По иронии судьбы, Тиль, фламандский народный герой, ближе к жертвенным богам древних мифов, чем Избранница. Ибо в отличие от Аттиса, Осириса и других мужских божеств, принесенных на алтарь европейских и ближневосточных богинь плодородия, пасхальная жертва в «Весне священной» – девушка. Ни в античных мифах, ни в славянских верованиях не было прецедента женского жертвоприношения. Лишь у мексиканских ацтеков, где девушек-рабынь и благородных дев убивали жрецы Богини Маиса, можно найти прообраз такого обряда, но создатели «Весны священной» никогда не упоминали об этом кровавом ритуале[194]. Придуманная Стравинским, стилизованная под древность Рерихом и оживленная Нижинским, Избранница была рождена началом XX века – и состояла в родстве с выдуманными мифами Уильяма Батлера Йейтса, Томаса Стерна Элиота и Зигмунда Фрейда. Действительно, труд последнего «Тотем и табу», представленный публике в тот же год, что и «Весна священная», также обращается к темам человеческого жертвоприношения – в данном случае убийства первобытного отца, а не первобытной дочери.
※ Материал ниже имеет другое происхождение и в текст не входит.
-- ==== Sys2Proof/Machine/Loop.lean ====
section
/-!
DEFINITION. LEA: starts and completions of program runs, swaps, transfers, ramps, the plausibility check, what CFU evaluates after a
run, scrubs, engine fencing and the cover plans (R220 to R248, R254 to R285). A run reads at its start; what it gives waits in the context
until it completes (Programs.lean).
-/

namespace Sys2Proof.Machine

/-! ## Context memory (R224, R225, R243) -/

/-- The two banks exchanged (R227). -/
def swapBanks (m : List Host.Cell) (c : Nat) : List Host.Cell :=
  let a := memWords m (ctxBase c + 0x40) 16
  let z := memWords m (ctxBase c + 0x80) 16
  memPuts (memPuts m (ctxBase c + 0x40) z) (ctxBase c + 0x80) a

/-- The check of a write to a word of context memory: none, or its refusal (R224, R248). -/
def Block.ctxMemCheck (b : Block) (c off : Nat) : Option Nat :=
  if b.ctxSt c = 0 then some 8
  else if off < 0x40 then (if b.on LC.LC_STAT_MODE c || b.ctxSt c == 1 then none else some 7)
  else if off < 0x80 then some 3
  else if off < 0xC0 then (if b.on LC.LC_STAT_SWAP_PEND c then some 4 else none)
  else none

/-! ## Ramps (R239, R241) -/

/-- The ramp of a context starts at its next run. -/
def rampRestart (b : Block) (c : Nat) : Block :=
  if b.get LC.LC_CFG_ROLE c = 0 ∨ b.get LC.LC_CFG_ROLE c = 3 then b.setLc c { b.lc c with rampFresh := true } else b

/-- The plausibility check of an axis leaves its next comparison out (R241). -/
def Block.plausSkip (b : Block) (a : Nat) : Block :=
  match b.ctxOf a [0x18] with
  | some p => b.setLc p { b.lc p with plSkip := true }
  | none => b

/-- A run in progress is lost, and with it the start of a ramp or the comparison it left out. -/
def LcSt.lostRun (l : LcSt) : LcSt :=
  { l with busy := false, rampFresh := l.rampFresh || (l.busy && l.cur.ramped), plSkip := l.plSkip || (l.busy && l.cur.skip) }

/-- A run that starts uses the events before it up: a ramp that starts with it makes the plausibility check leave its next comparison out, and a
run of PLAUS takes that (R239, R241). -/
def Block.startsUsed (b : Block) (c : Nat) (o : RunOut) : Block :=
  let role := b.get LC.LC_CFG_ROLE c
  let l := b.lc c
  if role = 0 ∨ role = 3 then
    let b := b.setLc c { l with rampFresh := false }
    if o.ramped then b.plausSkip (b.get LC.LC_CFG_AXIS c) else b
  else b.setLc c { l with plSkip := l.plSkip && b.get LC.LC_CFG_PROG c != 0x18 }

/-- The ramp of a run that completes (R239). -/
def Block.rampDone (b : Block) (c : Nat) (o : RunOut) : Block :=
  let l := b.lc c
  let reached := (l.now ≠ o.target ∨ b.on LC.LC_STAT_RAMPING c) ∧ o.r = o.target
  let b := b.setLc c { l with now := o.r }
  let b := (b.put LC.LC_SP_TARGET (ux 16 (o.target / 65536)) c).put LC.LC_SP_NOW (ux 16 (satS 16 (divRne o.r 65536))) c
  let b := b.flag LC.LC_STAT_RAMPING (o.r != o.target) c
  if reached then b.evt (0x140 + c) 2 else b

/-! ## Set-points (R237, R254, R255) -/

/-- A value taken at the start of the current program in slot `slot` is routed. -/
def Block.route (b : Block) (a slot q : Nat) (v : Word) : Block :=
  let x : Int := if q = 2 then sx 32 v.toNat else sx 16 v.toNat * 65536
  let b := if q = 1 then b.setAx a { b.ax a with torque := sx 16 v.toNat } else b
  match b.quantityCtx a q with
  | none => b.bump AX.AX_SP_DROP_COUNT AX.AX_SP_DROP_OVF a
  | some c =>
    if q = 1 ∧ b.get LC.LC_CFG_PROG c = 0x20 then
      b.setLc c { b.lc c with ffNext := (b.lc c).ffNext ++ [(sx 16 v.toNat, 16 * (slot : Int))] }
    else b.setLc c { b.lc c with routed := (b.lc c).routed ++ [(x, 16 * (slot : Int))] }

/-- The take at a start of the current program: ring entries or command pins. -/
def Block.takeSetpoints (b : Block) (a slot : Nat) : Block :=
  match b.get ⟨AX.AX_CFG3, 16, 2⟩ a with
  | 0 =>
    let (vs, b) := b.ringTake (b.get ⟨AX.AX_RINGS, 0, 16⟩ a % 64)
    vs.foldl (fun b x => b.route a slot x.1 x.2) b
  | 1 =>
    b.each [0, 1] (fun b q =>
      match Tab.get none b.pinSp (2 * a + q) with
      | some y => ({ b with pinSp := Tab.set none b.pinSp (2 * a + q) none }).route a slot q (BitVec.ofNat 32 y)
      | none => b)
  | _ => b

/-- The routed values at least 64 LCLK old leave the list at a start, the latest as r*. -/
def takeRouted (at' : Int) (target : Int) : List (Int × Int) → Int × List (Int × Int)
  | [] => (target, [])
  | x :: t => if 64 ≤ at' - x.2 then takeRouted at' x.1 t else (target, x :: t)

/-- The target and the feed-forward that a start uses. -/
def Block.newTarget (b : Block) (c : Nat) : Block :=
  let l := b.lc c
  let at' : Int := 16 * (b.get LC.LC_SLOT_SLOT c : Nat)
  let x := takeRouted at' l.target l.routed
  let f := takeRouted at' l.ff l.ffNext
  b.setLc c { l with target := x.1, routed := x.2, ff := f.1, ffNext := f.2 }

/-! ## The start of a run (R222, R231, R237) -/

/-- A run of a context can start: from the local meridian of a new axis on (R200). -/
def Block.canStart (b : Block) (c : Nat) : Bool :=
  let k := b.get LC.LC_SLOT_TB c
  b.awake && decide (c < b.numCtx) && b.ctxSt c == 2 && !(b.lc c).ran && b.tbRuns k && !(b.tb k).starting &&
    b.ctxDue c (b.get LC.LC_CFG_PHASE c) && !b.fenced (0x1E0 + b.get LC.LC_SLOT_ENG c) && decide ((b.lc c).liveFrom ≤ b.now)

/-- A 64-bit count of starts, saturating (R91). R250 gives it no OVF flag, so none is held (DESIGN CHOICE, log entry 137). -/
def Block.engRun (b : Block) (e : Nat) : Block :=
  let n := min (2 ^ 64 - 1) ((b.rd LE.ENG_RUNS_LO e).toNat + (b.rd LE.ENG_RUNS_HI e).toNat * 2 ^ 32 + 1)
  (b.wr LE.ENG_RUNS_LO (BitVec.ofNat 32 n) e).wr LE.ENG_RUNS_HI (BitVec.ofNat 32 (n / 2 ^ 32)) e

/-- A context runs on two engines. -/
def Block.dualNow (b : Block) (c : Nat) : Bool := b.on LC.LC_CFG_DUAL c && !b.on LC.LC_STAT_DUAL_LOST c

/-- Counters and time-stamp of a start. -/
def Block.countStart (b : Block) (c : Nat) : Block :=
  let b := (b.bump LC.LC_RUNS_COUNT LC.LC_RUNS_OVF c).stamp LC.LC_TS_LO LC.LC_TS_HI c
  let b := b.engRun (b.get LC.LC_SLOT_ENG c)
  if b.dualNow c then b.engRun (b.get LC.LC_SLOT_ENG2 c) else b

/-- A pending transfer is taken (R240). -/
def Block.takeXfer (b : Block) (c : Nat) : Block :=
  let l := b.lc c
  match l.xfer with
  | none => b
  | some (man, preset) =>
    let b := b.setLc c { l with xfer := none, rampFresh := l.rampFresh || !man, preset := !man }
    let b := if man && preset then (b.put LC.LC_MAN_OUT0 (ux 16 l.last.out) c).put LC.LC_MAN_OUT1 (ux 16 l.last.out2) c else b
    ((b.flag LC.LC_STAT_MODE man c).put LC.LC_STAT_XFER_PEND 0 c).evt (0x140 + c) 1

/-- A pending swap is taken (R227, R228). -/
def State.takeSwap (s : State) (c : Nat) : State :=
  if s.b.on LC.LC_STAT_SWAP_PEND c then
    let b := ((s.b.put LC.LC_STAT_SWAP_PEND 0 c).wrapInc LC.LC_STAT_SWAP_SEQ c).evt (0x140 + c) 0
    { s with b := b, mem := swapBanks s.mem c }
  else s
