/-- One word after its pulses, from the reads of the environment; a word without reads is taken as fully set. A bit that reads 1 at a level
reads 1 at every level that demands less current (R72). -/
def Block.burn (b : Block) (t : Nat × BitVec 39) (r : FuseRaw) : Block :=
  let old := b.fuse t.1
  let hi := old.high ||| (r.high &&& t.2)
  let mid := old.normal ||| (r.normal &&& t.2) ||| hi
  let n : FuseRaw := ⟨mid, old.low ||| (r.low &&& t.2) ||| mid, hi⟩
  { b with otp := { b.otp with fuses := Tab.set ⟨0, 0, 0⟩ b.otp.fuses t.1 n } }

/-- The words of a command in order, up to the first that does not verify at HIGH; whether all did. -/
def Block.burnAll (b : Block) : List (Nat × BitVec 39) → List FuseRaw → Block × Bool
  | [], _ => (b, true)
  | t :: ts, rs =>
    let b := b.burn t (rs.headD ⟨t.2, t.2, t.2⟩)
    if (b.fuse t.1).high &&& t.2 = t.2 then b.burnAll ts rs.tail else (b, false)

/-- READ: the word at the margin that stood at its GO (R64, R79). RDATA of a word that cannot be corrected is open (DESIGN CHOICE, log entry 6). -/
def Block.otpReadDone (b : Block) (w m : Nat) : Block :=
  let f := b.fuse w
  let raw := if m = 1 then f.low else if m = 2 then f.high else f.normal
  let b := b.put OTP.RCHECK_CHECK (rawCheck raw)
  match fuseDecode raw with
  | some (d, x) => ((b.wr OTP.RDATA d).flag OTP.RCHECK_CORRECTED x).put OTP.RCHECK_UNCORRECTABLE 0
  | none => (let (d, b) := b.draw; ((b.wr OTP.RDATA d).put OTP.RCHECK_CORRECTED 0).put OTP.RCHECK_UNCORRECTABLE 1)

/-- The running command completes. A word that does not verify has had every retry; RESTRIKE, for which R68 names no retry, shows what the
environment gives (R67, R79). RETRY is taken as it stands at the completion (DESIGN CHOICE, log entry 131). -/
def otpCommandDone (reads : List FuseRaw) (retries : Nat) (b : Block) : Block :=
  match b.otp.run with
  | none => b
  | some r =>
    if !b.running then b
    else
      let b := { (b.put OTP.STATUS_BUSY 0) with otp := { b.otp with run := none } }
      if r.op = 1 then (b.otpReadDone r.word r.margin).otpAnswer 1 0
      else
        let (b, ok) := b.burnAll r.targets reads
        let most := b.get OTP.PROG_CFG_RETRY
        let pulses := if r.op = 2 && !ok && !b.otp.lost then most else min retries most
        let b := if r.op ≤ 3 then b.put OTP.STATUS_PULSES pulses else b
        let f := b.fuse r.word
        let same := !(fuseMarginal f) && r.targets.all (fun t => f.normal == t.2)
        let code := if b.otp.lost then 8 else if r.op = 3 then (if same then 0 else 17) else if ok then 0 else 14
        let b := if r.op = 3 ∧ code = 0 then (b.setMap OTP.MARG_MAP_WORD (r.word % 32) false 0 (r.word / 32)).margRefresh else b
        let b := b.otpRefresh
        let b := if r.op = 2 then b.secKeys.commToShl else b
        b.otpAnswer r.op code

/-- A write of `LC_ARM` (R418, R435). -/
def Block.lcArm (b : Block) (w : Word) : Block × Ack :=
  if SEC.LC_ARM_KEY.of w ≠ 0x7E then (b, .refused 1)
  else if SEC.LC_ARM_TARGET.of w ≠ b.lc0 + 1 then (b, .refused 4)
  else
    let b := b.store SEC.LC_ARM w
    (if SEC.LC_ARM_ARM.of w = 1 then b.put SEC.LC_ARM_ARMED 1 else b, .ok)

def Block.otpWrite (b : Block) (r : Reg) (w : Word) : Block × Ack :=
  if r = OTP.CMD then (b.otpCmd w, .ok) else (b.store r w, .ok)

end Sys2Proof.Machine
end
В центре воссозданного мифа балета – наваждение времен fin de siècle[195], связанное с образом «женственного» артиста, которое было слабостью символистской литературы, живописи и драмы. Однако в «Весне священной» этот образ был смягчен; лишенный андрогинности, он принял форму «безопасного» обличья молодой девушки – традиционного балетного средства искупительной жертвы. Избранница – Жизель, примитивизированная в духе времен Золотой Орды, – прежде всего была плодом мужского плотского желания XX века.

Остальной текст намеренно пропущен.